You’re her new boss but you are also clearly new to bossing. There are  challenges but one of them should not be that your staff are insubordinate. They have to do what you ask them to do and if they don’t they have to leave.  It’s that simple.  Where it gets hard is when you throw in nettlesome things like ‘diplomacy’ and ‘employee rights’ and ‘the law.’  The law thing is annoying isn’t it but whatcha’ gonna’ do?  So here’s an easy step-by-step process and if you follow it everything will be fine.  However,  if you start to hear yourself say, (apply whiny, wuss-baggy voice here), ‘Oh, I can’t do that, it’s not my style.’ Or, ‘I’m really much more of a soft touch and don’t want to rock the boat’ then you need to either 1. grow a pair or 2. quit your job you have no business being a manager.  I’m sorry. Did that sound mean? I don’t care.

So here are the steps:

1.  Ask her to step into your office.

2. Tell her calmly and nicely that if you see her doing non-work activities again while at the office, you’ll have to write her up. You are sorry you have to do this but ‘surely she is aware that especially in an hourly position making the most of your work hours is of the highest importance to the department. ‘ Don’t be passive aggressive and say ‘was it just this time?’  or ‘ do you not have enough work to do?’  That’s just silly. Give it to her straight: what she has done that is wrong, what is going to happen next, why it can’t happen again.

3. Ask her if she has any questions. If she counters that ‘the last boss let her do it’ just say, I’m sorry, but it’s no longer allowed. Period. End of story.  You are the boss – you don’t have to reason or negotiate – isn’t that awesome???  Bossing rocks!

4. The next time she does it (and she probably will) write her up.
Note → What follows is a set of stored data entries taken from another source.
-- ==== Sys2Proof/Machine/Regs.lean ====
section
/-!
DEFINITION. Machine/Regs.lean: the host address map (23 R825–R827, R839) and the register maps of GLB, TIME, GRV, CH, AD,
PL, TT, ME, HP, the Seating Chart, the client windows and the calendar. A read answers the word and the state after it;
none is an address that is not a register.
-/
namespace Sys2Proof.Machine

/-- The native address of an alias address (23 R839, Tables 23.5, 23.6); any other address is itself. (DEDUCED, log 90.) -/
def unalias (a : Nat) : Nat :=
  if 0xF0000 ≤ a ∧ a < 0xF0800 then
    let o := (a - 0xF0000) % 0x40
    let native :=
      if o < 0x10 then o
      else if o < 0x18 then o + 4
      else o + 8
    let native := if o = 0x38 then 0x50 else if o = 0x3C then 0x54 else native
    0x2000 + 0x80 * ((a - 0xF0000) / 0x40) + native
  else if 0xF0800 ≤ a ∧ a < 0xF0880 then
    let o := (a - 0xF0800) % 0x20
    if o < 0x10 then 0x1000 + 0x100 * ((a - 0xF0800) / 0x20) + o else a
  else a

namespace State

/-- The native address an access reaches: the alias exists in JX32 mode only (23 R839). -/
def nativeAddr (s : State) (a : Nat) : Nat := if s.compat then unalias a else a

/-! ## GLB and TIME (00 Table 0.2, 02 Tables 2.13–2.16, 03 Tables 3.12, 3.13, 04 Table 4.7) -/

/-- GLB_BOOT (02 Table 2.13). -/
def bootWord (s : State) : Word :=
  let b := s.boot
  let st := match b.st with
    | .loading => 0 | .running => 1 | .unlocked => 2 | .noConfig => 3 | .noBundle => 4 | .clockHold => 5
  packw [(st, 28), (b2n b.open_, 23), (b2n b.quadFallback, 22), (b2n b.trial, 21), (b2n b.trialFailed, 20),
        (b2n b.slotFallback, 19), (b2n b.cfgFallback, 18), (b2n b.slot, 17), (b2n b.cfgCopy, 16), (b.loaderErr.toNat, 0)]

/-- GLB_LOCK.REMAIN: milliseconds left before deferred lock (02 Table 2.16). (DESIGN CHOICE, log 105.) -/
def lockRemain (s : State) : Nat :=
  if s.boot.st = .unlocked ∧ (s.boot.lockAt - s.tb).toNat < 2 ^ 47 then ((s.boot.lockAt - s.tb).toNat + 199999) / 200000 else 0

/-- A grove released at lock: from a VALLEY, with its stagger (02 R63). (DEDUCED, log 77, DESIGN CHOICE, log 96.) -/
def releaseGrove (s : State) (g : Fin 8) : State :=
  s.groveTickWith g ((groveChans g).filter fun n => (s.chan n).c.en) true true

def glbRead (s : State) (a : Nat) : Option (Word × State) :=
  let v (w : Word) : Option (Word × State) := some (w, s)
  match a with
  | 0x00 => v 0x0640B000
  | 0x04 => v (packw [(b2n s.pwr.compat, 0)])
  | 0x08 => v (packw [(s.canopy.cause.toNat, 0)])
  | 0x10 => v s.bootWord
  | 0x14 => v (packw [(s.boot.errA.toNat, 24), (s.boot.errB.toNat, 16), (s.boot.errC0.toNat, 8), (s.boot.errC1.toNat, 0)])
  | 0x18 => v s.boot.tApply
  | 0x1C => v s.boot.ver
  | 0x20 => v s.boot.cfgSeq
  | 0x24 => v (packw [(s.lockRemain, 16), (b2n s.boot.deferred, 1), (b2n s.boot.locked, 0)])
  | 0x40 => some (s.readTb false)
  | 0x44 => some (s.readTb true)
  | 0x48 => v 0
  | 0x4C => v (packw [(s.tbs.seq.toNat, 8), (b2n s.tbs.valid, 1), (b2n s.tbs.rwr, 0)])
  | 0x50 => v (lo32 s.tbs.snap)
  | 0x54 => v (hi16 s.tbs.snap)
  | _ => none

/-! ## Groves (04 Table 4.6, 05 Table 5.10) -/

/-- GRV_ISTAT.OERR and GRV_RDM.HELD: a bit for each channel of the grove that p picks. -/
def groveBits (s : State) (g : Fin 8) (p : Chan → Bool) : Nat :=
  (List.finRange 8).foldl (fun a k => a + b2n (p (s.chan (chanOf g k))) * 2 ^ k.val) 0

/-- GRV_STAT.ANYRUN (04 R129, Table 4.6). -/
def groveRuns (s : State) (g : Fin 8) : Bool := (groveChans g).any fun n => s.runs n

def grvRead (s : State) (g : Fin 8) (o : Nat) : Option (Word × State) :=
  let x := s.grove g
  let v (w : Word) : Option (Word × State) := some (w, s)
  match o with
  | 0x00 => v (x.psc.setWidth 32)
  | 0x04 => v 0
  | 0x08 => v (packw [(b2n x.serr, 2), (b2n x.wwr, 1), (b2n (s.groveRuns g), 0)])
  | 0x0C => v (x.stag.setWidth 32)
  | 0x10 => v (packw [(b2n x.arm, 0)])
  | 0x14 => v 0
  | 0x18 => v (packw [(s.groveBits g (fun c => bit c.o.clr 9), 8), (b2n x.rdmActive, 1)])
  | 0x1C => v (packw [(b2n x.rdmIe, 16), (b2n x.rdmDone, 8),
      (s.groveBits g (fun c => (c.o.ostat &&& (c.o.ocfg >>> 16).setWidth 8) != 0), 0)])
  | _ => none

/-- GRV_CMD (04 R163): STOP wins over START. -/
def grvCmd (s : State) (g : Fin 8) (w : Word) : State :=
  if bit w 1 then s.groveStop g else if bit w 0 then s.groveStart g else s

/-- CH_OCMD.CLR and GRV_CLRCMD.CLR set SW (05 Table 5.4). -/
def setSw (s : State) (n : Fin 64) : State := s.setCause n cSW

/-- GRV_CLRCMD: SW ends set when CLR and REL come together (05 Table 5.4). -/
def grvClrcmd (s : State) (g : Fin 8) (w : Word) : State :=
  let s := if bit w 2 then s.releaseTrip g else s
  let s := if bit w 1 then (groveChans g).foldl (fun s n => s.releaseSw n) s else s
  if bit w 0 then (groveChans g).foldl (fun s n => s.setSw n) s else s
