-- ==== Sys2Proof/Certificates/Slice0/Obligations.lean ====
section
/-!
DEFINITION. Certificates/Slice0/Obligations.lean: the statements for the provers.
-/
open Sys2Proof Sys2Proof.Machine

/-! ## The queue, the step and the invariants -/

/-- A step runs the command at the front of the queue with the queue's rest, for every command and state. -/
def Obligations.StepRunsFrontCommand : Prop :=
  ∀ (c : Instr) (rest : List Instr) (s : State),
    step { s with pending := c :: rest } = exec c { s with pending := rest }

/-- With no command waiting a step is one core cycle (the model's choice, log 2): the model's time goes up by one; TB counts
modulo 2^48 while it runs and nothing else of the timebase changes; every grove's prescaler count goes up by one while TB
runs and PD2 and PD3 are up, and stands otherwise; and the start-up registers, flash, OTP, power state, Canopy, circular
windows, host port, management serial ports, service port, pins, the last read value and the queue are as they were. -/
def Obligations.IdleStepIsOneCoreCycle : Prop :=
  ∀ s : State, s.pending = [] →
    ∃ t, step s = .next t ∧ t.time = s.time + 1 ∧
      t.tbs = { s.tbs with tb := if s.tbs.run then s.tbs.tb + 1 else s.tbs.tb } ∧
      (∀ g, (t.grove g).pscCount =
        if s.tbs.run && s.pwr.pdUp then (s.grove g).pscCount + 1 else (s.grove g).pscCount) ∧
      Keeps [.boot, .xf, .otp, .pwr, .canopy, .cw, .hp, .msp, .svc, .pins, .rdata, .pending] s t

/-- No command is ever refused, and the only fault is a bank port access at an address that neither a bank nor an
aperture has (11 R424, R433); a command whose operands its rule describes always answers a next state. -/
def Obligations.OnlyFaultIsAnAbsentAddress : Prop :=
  ∀ (c : Instr) (s : State),
    (WellFormed c = true → ∃ t, exec c s = .next t) ∧
    ((∃ t, exec c s = .next t) ∨
    (exec c s = .fault .noAddress ∧
      ((∃ a n flips, c = .bankAccessGrant (.read a n) flips ∧ ¬ (0x20000 ≤ a.toNat ∧ a.toNat < 0x80000)) ∨
       (∃ a n d flips, c = .bankAccessGrant (.write a n d) flips ∧ ¬ (0x20000 ≤ a.toNat ∧ a.toNat < 0x80000)))))

/-- A queue of well-formed commands runs to its end: after k steps no step has stopped, and exactly the first k commands
have left the queue (past the end of the queue the steps are core cycles). -/
def Obligations.QueueRunsToItsEnd : Prop :=
  ∀ (k : Nat) (s : State), QueueWellFormed s →
    ∃ t, Host.Core.run Sys2Proof.core k s = .next t ∧ t.pending = s.pending.drop k ∧ QueueWellFormed t

/-- Every step keeps bank memory in its canonical form: addresses strictly rising, no byte listed that equals what an
unlisted address reads as. -/
def Obligations.MemoryStaysCanonical : Prop :=
  ∀ s t : State, MemCanonical s → step s = .next t → MemCanonical t

/-- Every step keeps the calendar, the client records and the connection memory in their canonical form: keys strictly
rising, no entry listed that equals an unlisted one. -/
def Obligations.TablesStayCanonical : Prop :=
  ∀ s t : State, TablesCanonical s → step s = .next t → TablesCanonical t

/-- No step lets a FIFO of a pin sequencer hold more than its 8 words. -/
def Obligations.FifosNeverOverfill : Prop :=
  ∀ s t : State, FifosBounded s → step s = .next t → FifosBounded t

/-- The invariants hold right after reset, where nothing waits. -/
def Obligations.InvariantsHoldAtReset : Prop :=
  MemCanonical State.reset ∧ TablesCanonical State.reset ∧ FifosBounded State.reset ∧ QueueWellFormed State.reset ∧ State.reset.pending = []

/-! ## Supplies, resets, start-up, PARK and the clocks (02, 03) -/

/-- Every reset of PD1–PD7 leaves the domains at their reset values, the cause of Table 3.9 in GLB_RST and no saved
retention (03 R93, R96, R111, R112, R121), also with a second source `also` of the same cycle, of which the lower code is
named; a Canopy power-on reset clears the Canopy too (R97); a fall of VIO resets the domains with every channel in Clearing,
saves nothing and keeps the Canopy (R74, R75); a command of any of these where it does not apply changes nothing. -/
def Obligations.ResetsNameTheirCause : Prop :=
  ∀ s : State,
    (s.pwr.vioGood = false → s.cyc.reset = none → ∃ t, exec .vioRise s = .next t ∧ AfterReset s t 2 ∧ t.pwr.vioGood = true) ∧
    (s.pwr.vioGood = true → ∃ t, exec .vioFall s = .next t ∧ DomainsAtReset t ∧ t.pwr.vioGood = false ∧ t.pwr.st = .off ∧
      t.canopy = s.canopy ∧ ∀ n, (t.chan n).o.inClr = true) ∧
    (∃ t, exec .canopyPor s = .next t ∧ DomainsAtReset t ∧ t.canopy = { State.reset.canopy with secAt := s.time } ∧
      t.canopy.cause = 1 ∧ t.canopy.rtcValid = false ∧ Keeps [.xf, .otp] s t) ∧
    (∀ also : Fin 9, s.pwr.vioGood = true → s.cyc.reset = none → also ≠ 1 →
      ∃ t, exec (.pinReset also) s = .next t ∧ AfterReset s t (if 2 ≤ also.val then min 3 also.val else 3)) ∧
    (∀ also : Fin 9, s.cyc.reset = none → also ≠ 1 →
      ∃ t, exec (.pwrCmdReset 0x5A3C also) s = .next t ∧ AfterReset s t (if 2 ≤ also.val then min 5 also.val else 5)) ∧
    (s.boot.st = .clockHold → s.cyc.reset = none → ∃ t, exec .clkholdRetry s = .next t ∧ AfterReset s t 8) ∧
    (∀ c : Fin 16, s.cyc.reset = some c →
      ∃ t, exec (.pwrCmdReset 0x5A3C 0) s = .next t ∧ AfterReset s t (min c.val 5)) ∧
    (s.pwr.vioGood = true → Completes .vioRise s [] fun _ => True) ∧
    (s.pwr.vioGood = false → Completes .vioFall s [] (fun _ => True) ∧ ∀ also, Completes (.pinReset also) s [] fun _ => True) ∧
    (s.boot.st ≠ .clockHold → Completes .clkholdRetry s [] fun _ => True) ∧
    (∀ (key : BitVec 16) (also : Fin 9), key ≠ 0x5A3C →
      Completes (.pwrCmdReset key also) s [.pwr] fun t => t.pwr = { s.pwr with refuse := 2 })

/-- The start sequence: the PLL lock starts TB; 10 ms without it is CLOCK_HOLD with 0x20; a flash that does not identify
itself is NO_BUNDLE with 0x24 and the boot ROM's service, with PD2–PD5 as they were; otherwise the sequence ends in
NO_BUNDLE, in NO_CONFIG, with the configuration applied at the time given (RUNNING or UNLOCKED), or, where a group of the
record commands a reset, with PD2–PD7 in reset (02 R37, R41, R53, R60, R65, R69; 04 R840). -/
def Obligations.StartSequenceEnds : Prop :=
  ∀ (s : State) (tApply tLock : Word) (stuck : Bool), s.boot.st = .loading → s.pwr.pd1Up = true →
    (s.pwr.pllLock = false →
      Completes .pllLocked s [.pwr, .tbs] fun t =>
        t.tbs = { s.tbs with run := true } ∧ t.pwr = { s.pwr with pllLock := true, coreOnRc := false, refOk := true }) ∧
    (s.pwr.pllLock = false →
      Completes .pllLockTimeout s [.boot] fun t =>
        t.boot = { s.boot with st := .clockHold, loaderErr := 0x20, open_ := decide (s.otp.fleetHash = 0) }) ∧
    (s.pwr.vioGood = true → ∃ t, exec (.startSequence tApply tLock stuck) s = .next t ∧
      (t.boot.st = .noBundle ∨ t.boot.st = .noConfig ∨ t.pwr.pdUp = false ∨
        ((t.boot.st = .running ∨ t.boot.st = .unlocked) ∧ t.boot.applied = true ∧ t.boot.tApply = tApply)) ∧
      (s.xf.size = 0 → t.boot.st = .noBundle ∧ t.boot.loaderErr = 0x24 ∧ t.svc.rom = true ∧
        Keeps [.chans, .groves, .ads, .pls, .tt, .me, .ps, .mem, .cw, .dma, .hp, .hl, .tsi] s t) ∧
      (s.xf.size = 0 → s.pwr.pllLock = false → t.tb = .ofNat 48 (200 * (tApply.toNat - tLock.toNat)) ∧ t.tbs.run = true))

/-- The configuration locks by a write of GLB_LOCK.LOCK from a client with GLB-class write rights, or when LOCK_DEADLINE
elapses: GLB_LOCK.LOCK reads 1, the state is RUNNING, nothing else of the start-up registers changes, and the groves of
START_MASK take their start in ascending order, and only they; a write of 0, or one without the rights, changes nothing
(02 R60, R61, R63). -/
def Obligations.ConfigurationLocks : Prop :=
  ∀ (s : State) (client : Fin 256), s.boot.applied = true → s.boot.locked = false → s.cyc.rwl = [] →
    let locked : State := { s with boot := { s.boot with locked := true, st := .running } }
    let started : State := foldFin 8 (fun g u => if bit s.boot.startMask g.val then u.releaseGrove g else u) locked
    (s.permits client 0x24 true 1 = true →
      exec (.glbLockWrite client true) s = .next started ∧
      Completes (.glbLockWrite client true) s [.boot, .chans, .groves, .tt] fun t =>
        t.boot = { s.boot with locked := true, st := .running } ∧ (s.boot.startMask = 0 → OnlyChanges [.boot] s t)) ∧
    Completes (.glbLockWrite client false) s [] (fun _ => True) ∧
    (s.permits client 0x24 true 1 = false → Completes (.glbLockWrite client true) s [] fun _ => True) ∧
    (s.boot.st = .unlocked → reached s.tb s.boot.lockAt = true →
      exec .lockDeadlineExpiry s = .next started ∧
      Completes .lockDeadlineExpiry s [.boot, .chans, .groves, .tt] fun t =>
        t.boot = { s.boot with locked := true, st := .running } ∧ (s.boot.startMask = 0 → OnlyChanges [.boot] s t)) ∧
    (s.boot.st = .unlocked → reached s.tb s.boot.lockAt = false → Completes .lockDeadlineExpiry s [] (fun _ => True))

/-- PWR_CMD PARK and OFF are accepted only in RUN with the configuration locked, the key, no slot in WRITING and no
session: the device is then ENTERING with every channel in Clearing for cause PARK, no service request left and TB noted;
otherwise only REFUSE changes, to the code of Table 3.12 (03 R78, R114). -/
def Obligations.ParkEntryIsGuarded : Prop :=
  ∀ (s : State) (key : BitVec 16),
    (s.pwr.st = .run → s.boot.locked = true → s.slotWriting = false → s.svc.open_ = false →
      ∀ off : Bool, ∃ t, exec (if off then .pwrCmdOff 0x5A3C else .pwrCmdPark 0x5A3C) s = .next t ∧
        t.pwr.st = .entering ∧ t.pwr.toOff = off ∧ t.pwr.tbPark = s.tb ∧ t.tb = s.tb ∧ t.tt.reqs = [] ∧ t.hp.queue = [] ∧
        (∀ n, bit (t.chan n).o.clr 8 = true ∧ (t.chan n).o.inClr = true) ∧
        OnlyChanges [.pwr, .chans, .ads, .tt, .me, .ps, .afe, .sc, .mem, .hp, .hl, .tsi, .smb, .pack, .flt] s t) ∧
    (∀ c ∈ [Instr.pwrCmdPark key, .pwrCmdOff key],
      (s.pwr.st ≠ .run → Completes c s [.pwr] fun t => t.pwr = { s.pwr with refuse := 5 }) ∧
      (s.pwr.st = .run → s.boot.locked = false → Completes c s [.pwr] fun t => t.pwr = { s.pwr with refuse := 1 }) ∧
      (s.pwr.st = .run → s.boot.locked = true → key ≠ 0x5A3C →
        Completes c s [.pwr] fun t => t.pwr = { s.pwr with refuse := 2 }) ∧
      (s.pwr.st = .run → s.boot.locked = true → key = 0x5A3C → s.slotWriting = true →
        Completes c s [.pwr] fun t => t.pwr = { s.pwr with refuse := 3 }) ∧
      (s.pwr.st = .run → s.boot.locked = true → key = 0x5A3C → s.slotWriting = false → s.svc.open_ = true →
        Completes c s [.pwr] fun t => t.pwr = { s.pwr with refuse := 4 }))

/-- At the end of the restore each pending bit is the OR of its saved pending bit and its catch bit, and the catch register
is clear: on a wake from PARK, on a wake from OFF with RET_VALID, and when a wake turns a PARK entry back. A source that
becomes pending while PD1 is down sets its catch bit and nothing else. -/
def Obligations.RetentionRestoresPending : Prop :=
  ∀ (s : State) (src : BitVec 10) (n : Fin 192),
    (s.pwr.st = .park → src &&& s.canopy.wakeEn ≠ 0 →
      Completes (.wakeLatch src) s [.canopy, .pwr, .intc, .pins, .flt, .upd] fun t =>
        t.intc.pend = s.canopy.retPend ||| s.canopy.catch_ ∧ t.canopy.catch_ = 0 ∧ t.canopy.retValid = false ∧
        t.canopy.wakeSrc = s.canopy.wakeSrc ||| src ∧ t.pwr.st = .exiting) ∧
    (s.pwr.st = .off → s.pwr.vioGood = true → s.canopy.wakeSrc &&& s.canopy.wakeEn ≠ 0 → s.canopy.retValid = true →
      s.cyc.reset = none →
      ∃ t, exec .wakeFromOff s = .next t ∧ t.intc.pend = s.canopy.retPend ||| s.canopy.catch_ ∧ t.canopy.catch_ = 0 ∧
        t.intc.pri = s.canopy.retPri ∧ t.canopy.cause = 4 ∧ t.canopy.retValid = false ∧ t.boot.st = .loading) ∧
    (s.pwr.st = .entering → s.rs.op = false → s.pwr.wakeEntry = true → s.pwr.faultEntry = false →
      Completes .parkEntryComplete s [.canopy, .pwr, .intc] fun t =>
        t.intc.pend = s.intc.pend ||| s.intc.insv ||| s.canopy.catch_ ∧ t.canopy.catch_ = 0 ∧ t.pwr.st = .exiting) ∧
    (s.pwr.pd1Up = false → s.lineOf n.val = true → reservedSrc n.val = false →
      Completes (.intcPend n) s [.canopy] fun t =>
        t.canopy = { s.canopy with catch_ := s.canopy.catch_ ||| oneBit 192 n.val })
This part is mucho importante because if you fail to follow through it’s all over.  She’ll have even less respect for you than she does now. Following through on threats is an important life skill whether you are a mobster, repo man or mother of small children.

Don’t worry, you’ll get used to it. You either learn how to do this now and continue on a successful career trajectory or you spend the rest of your life losing sleep about whether you were ‘too hard on James when he showed up three hours late five days in a row’ or ‘weren’t clear enough with Joan when you told her she couldn’t watch soap operas on her iPhone while at work.’  Your concern for your employee’s feelings already indicates to me that you know better than to make a mountain out of a molehill so don’t even try to use that as an excuse. Employees – especially part-time hourly employees – need to work when they are at work. Be clear. That is the best gift you can give yourself and your employees.

And don’t wait one more day to deal with this my little Chicky Boss, because you’re gonna’ die soon and this is not a thing you should be fretting about.